(Stored items)
-- ==== Sys2Proof/Tests/Slice0.lean ====
section
/-! SUPPORT. Tests: expected values are those of spec/95_test_vectors.md (the vector is named in each comment) or are
written out by hand from the spec's encodings; and the witnesses of the statements' hypotheses. -/

namespace Sys2Proof.Tests

open Sys2Proof Sys2Proof.Machine

-- one theorem after the other: side by side they can need more threads than a memory limit allows
set_option Elab.async false

/-! ### Helpers -/

/-- The next state of an outcome, if it is one. -/
def nextOf : Host.Outcome State Fault Refusal → Option State
  | .next s => some s
  | .fault _ => none
  | .refused _ => none

/-- What an instruction answers. -/
def answer (i : Instr) (s : State) : Option Response := (nextOf (exec i s)).bind (·.response)

/-- STATUS after an instruction. -/
def statusAfter (i : Instr) (s : State) : Option Word := (nextOf (exec i s)).map (·.statusWord)

/-- `n` bytes from the hexadecimal number `v`, the first byte the most significant. -/
def hex (n v : Nat) : List Byte := (List.range n).map fun i => BitVec.ofNat 8 (v / 256 ^ (n - 1 - i))

/-- A block from a 32-digit hexadecimal number. -/
def blk (v : Nat) : Block := blockAt (hex 16 v) 0

/-- The test key TK of 95_test_vectors, `TESTKEY-16BYTES!`. -/
def testKey : List Byte := hex 16 0x544553544b45592d3136425954455321

/-- The reset state of the default build with the test key, BASE = 0x14000, irq on line 3. -/
def base : State := { State.reset with build := ⟨testKey, 1024, 5, 3⟩ }

/-- `base` with IV_SRC = 1 and the digits given. -/
def override (digits : BitVec 16) : State := { base with ivSrc := true, ivDigits := digits }

/-- "hello" in PT_BUF, PT_LEN = 5, digits 1,2,3,4. -/
def hello : State :=
  { override 0x4321 with ptLen := 5, ptBuf := [(0, 0x68), (1, 0x65), (2, 0x6C), (3, 0x6C), (4, 0x6F)] }

/-- `hello` right after its ENCRYPT was accepted. -/
def helloBusy : State := { hello with busy := true, ivValid := true, ivGroup := ⟨0x31, 0x32, 0x33, 0x34⟩ }

/-- A state with a payload of 32 bytes, the first 16 the IV of digits 1,2,3,4, STATUS 0x1A. -/
def ready : State :=
  { hello with
    done := true, outValid := true, ivValid := true, ivGroup := ⟨0x31, 0x32, 0x33, 0x34⟩, outLen := 32
    outBuf := [(0, 0x31), (1, 0x32), (2, 0x33), (3, 0x34), (4, 0x31), (5, 0x32), (6, 0x33), (7, 0x34), (8, 0x31),
      (9, 0x32), (10, 0x33), (11, 0x34), (12, 0x31), (13, 0x32), (14, 0x33), (15, 0x34), (16, 0xAA)] }
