/-- The special cases of R66, decided on the operand pairs: some NaN or ∞ × 0, else the infinities that occur. -/
def chunkSpecial (prs : List (FVal × FVal)) : Option (Nat × FlagBits) :=
  let ms := prs.map (fun p => mulExact p.1 p.2)
  if ms.any (fun m => match m with | none => true | some .nan => true | _ => false) then some (fmtB32.nan, flInvalid)
  else
    let pos := ms.any (fun m => m = some (.inf false))
    let neg := ms.any (fun m => m = some (.inf true))
    if pos && neg then some (fmtB32.nan, flInvalid)
    else if pos then some (fmtB32.infinity false, 0)
    else if neg then some (fmtB32.infinity true, 0)
    else none

/-- The exact product of two finite values. -/
def exactProd (p : FVal × FVal) : Option ExactProd :=
  match mulExact p.1 p.2 with
  | some (.fin n s e) => some (n, s, e)
  | _ => none

/-- One chunk of set-aligned accumulation (R66): the binary32 result and its flags. -/
def chunkSum (prs : List (FVal × FVal)) : Nat × FlagBits :=
  match chunkSpecial prs with
  | some r => r
  | none => chunkFinite (prs.filterMap exactProd)

/-! ### The split of binary32 mode (R85) -/

/-- x0 of R85: the upper 16 bits of the encoding. -/
def splitHi (v : FVal) : FVal :=
  match v with
  | .fin n s e => fmtB32.decode ((convertVal fmtB32 (.fin n s e) 0 none).1 / 65536 * 65536)
  | v => v

/-- x1 of R85: the upper 16 bits of the encoding of x − x0; a zero difference takes the sign of x. -/
def splitLo (v : FVal) : FVal :=
  match v with
  | .fin n s e =>
    let enc := (convertVal fmtB32 (.fin n s e) 0 none).1
    match fmtB32.decode (enc / 65536 * 65536) with
    | .fin _ s0 e0 =>
      let m := min e e0
      let d := (alignedInt false s e m - alignedInt false s0 e0 m).toNat
      fmtB32.decode ((convertVal fmtB32 (.fin n d m) 0 none).1 / 65536 * 65536)
    | v => v
  | v => v

/-- A chunk in binary32 mode (R85): specials on the original pairs of pass A, and the set of 3n products a0·w0, a0·w1, a1·w0, each
from the activation values its pass read. A value that becomes NaN or infinite only in pass B or C gives no product (DESIGN CHOICE, assumption log 11). -/
def chunkSum32 (wcol a0s a1s a2s : List FVal) : Nat × FlagBits :=
  match chunkSpecial (List.zip a0s wcol) with
  | some r => r
  | none =>
    chunkFinite
      (((List.zip (a0s.map splitHi) (wcol.map splitHi)) ++ (List.zip (a1s.map splitHi) (wcol.map splitLo)) ++
        (List.zip (a2s.map splitLo) (wcol.map splitHi))).filterMap exactProd)

/-! ### Pairings and staging (Tables 4.1, 4.2) -/

/-- A pairing of Table 4.1: K elements per chunk, passes, element bits, staging slots and slot size. -/
structure Pairing where
  c : Nat
  passes : Nat
  bits : Nat
  slots : Nat
  slotSize : Nat
  rowBytes : Nat
  deriving DecidableEq, Repr

def pairing16 : Pairing := ⟨64, 1, 16, 16, 8192, 128⟩
def pairing8 : Pairing := ⟨128, 1, 8, 16, 8192, 128⟩
def pairing4 : Pairing := ⟨256, 1, 4, 14, 8704, 128⟩
def pairing32 : Pairing := ⟨64, 3, 32, 8, 16384, 256⟩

EXERCISE DIRECTIONS
Please return every line from the first one in the records above down to the line containing "def blk (v : Nat)", including both, exactly as written and nothing more.

TASK ANSWER
-- ==== Sys2Proof/Tests/Slice0.lean ====
section
/-! SUPPORT. Tests: expected values are those of spec/95_test_vectors.md (the vector is named in each comment) or are
written out by hand from the spec's encodings; and the witnesses of the statements' hypotheses. -/

namespace Sys2Proof.Tests

open Sys2Proof Sys2Proof.Machine

-- one theorem after the other: side by side they can need more threads than a memory limit allows
set_option Elab.async false

/-! ### Helpers -/

/-- The next state of an outcome, if it is one. -/
def nextOf : Host.Outcome State Fault Refusal → Option State
  | .next s => some s
  | .fault _ => none
  | .refused _ => none

/-- What an instruction answers. -/
def answer (i : Instr) (s : State) : Option Response := (nextOf (exec i s)).bind (·.response)

/-- STATUS after an instruction. -/
def statusAfter (i : Instr) (s : State) : Option Word := (nextOf (exec i s)).map (·.statusWord)

/-- `n` bytes from the hexadecimal number `v`, the first byte the most significant. -/
def hex (n v : Nat) : List Byte := (List.range n).map fun i => BitVec.ofNat 8 (v / 256 ^ (n - 1 - i))

/-- A block from a 32-digit hexadecimal number. -/
def blk (v : Nat) : Block := blockAt (hex 16 v) 0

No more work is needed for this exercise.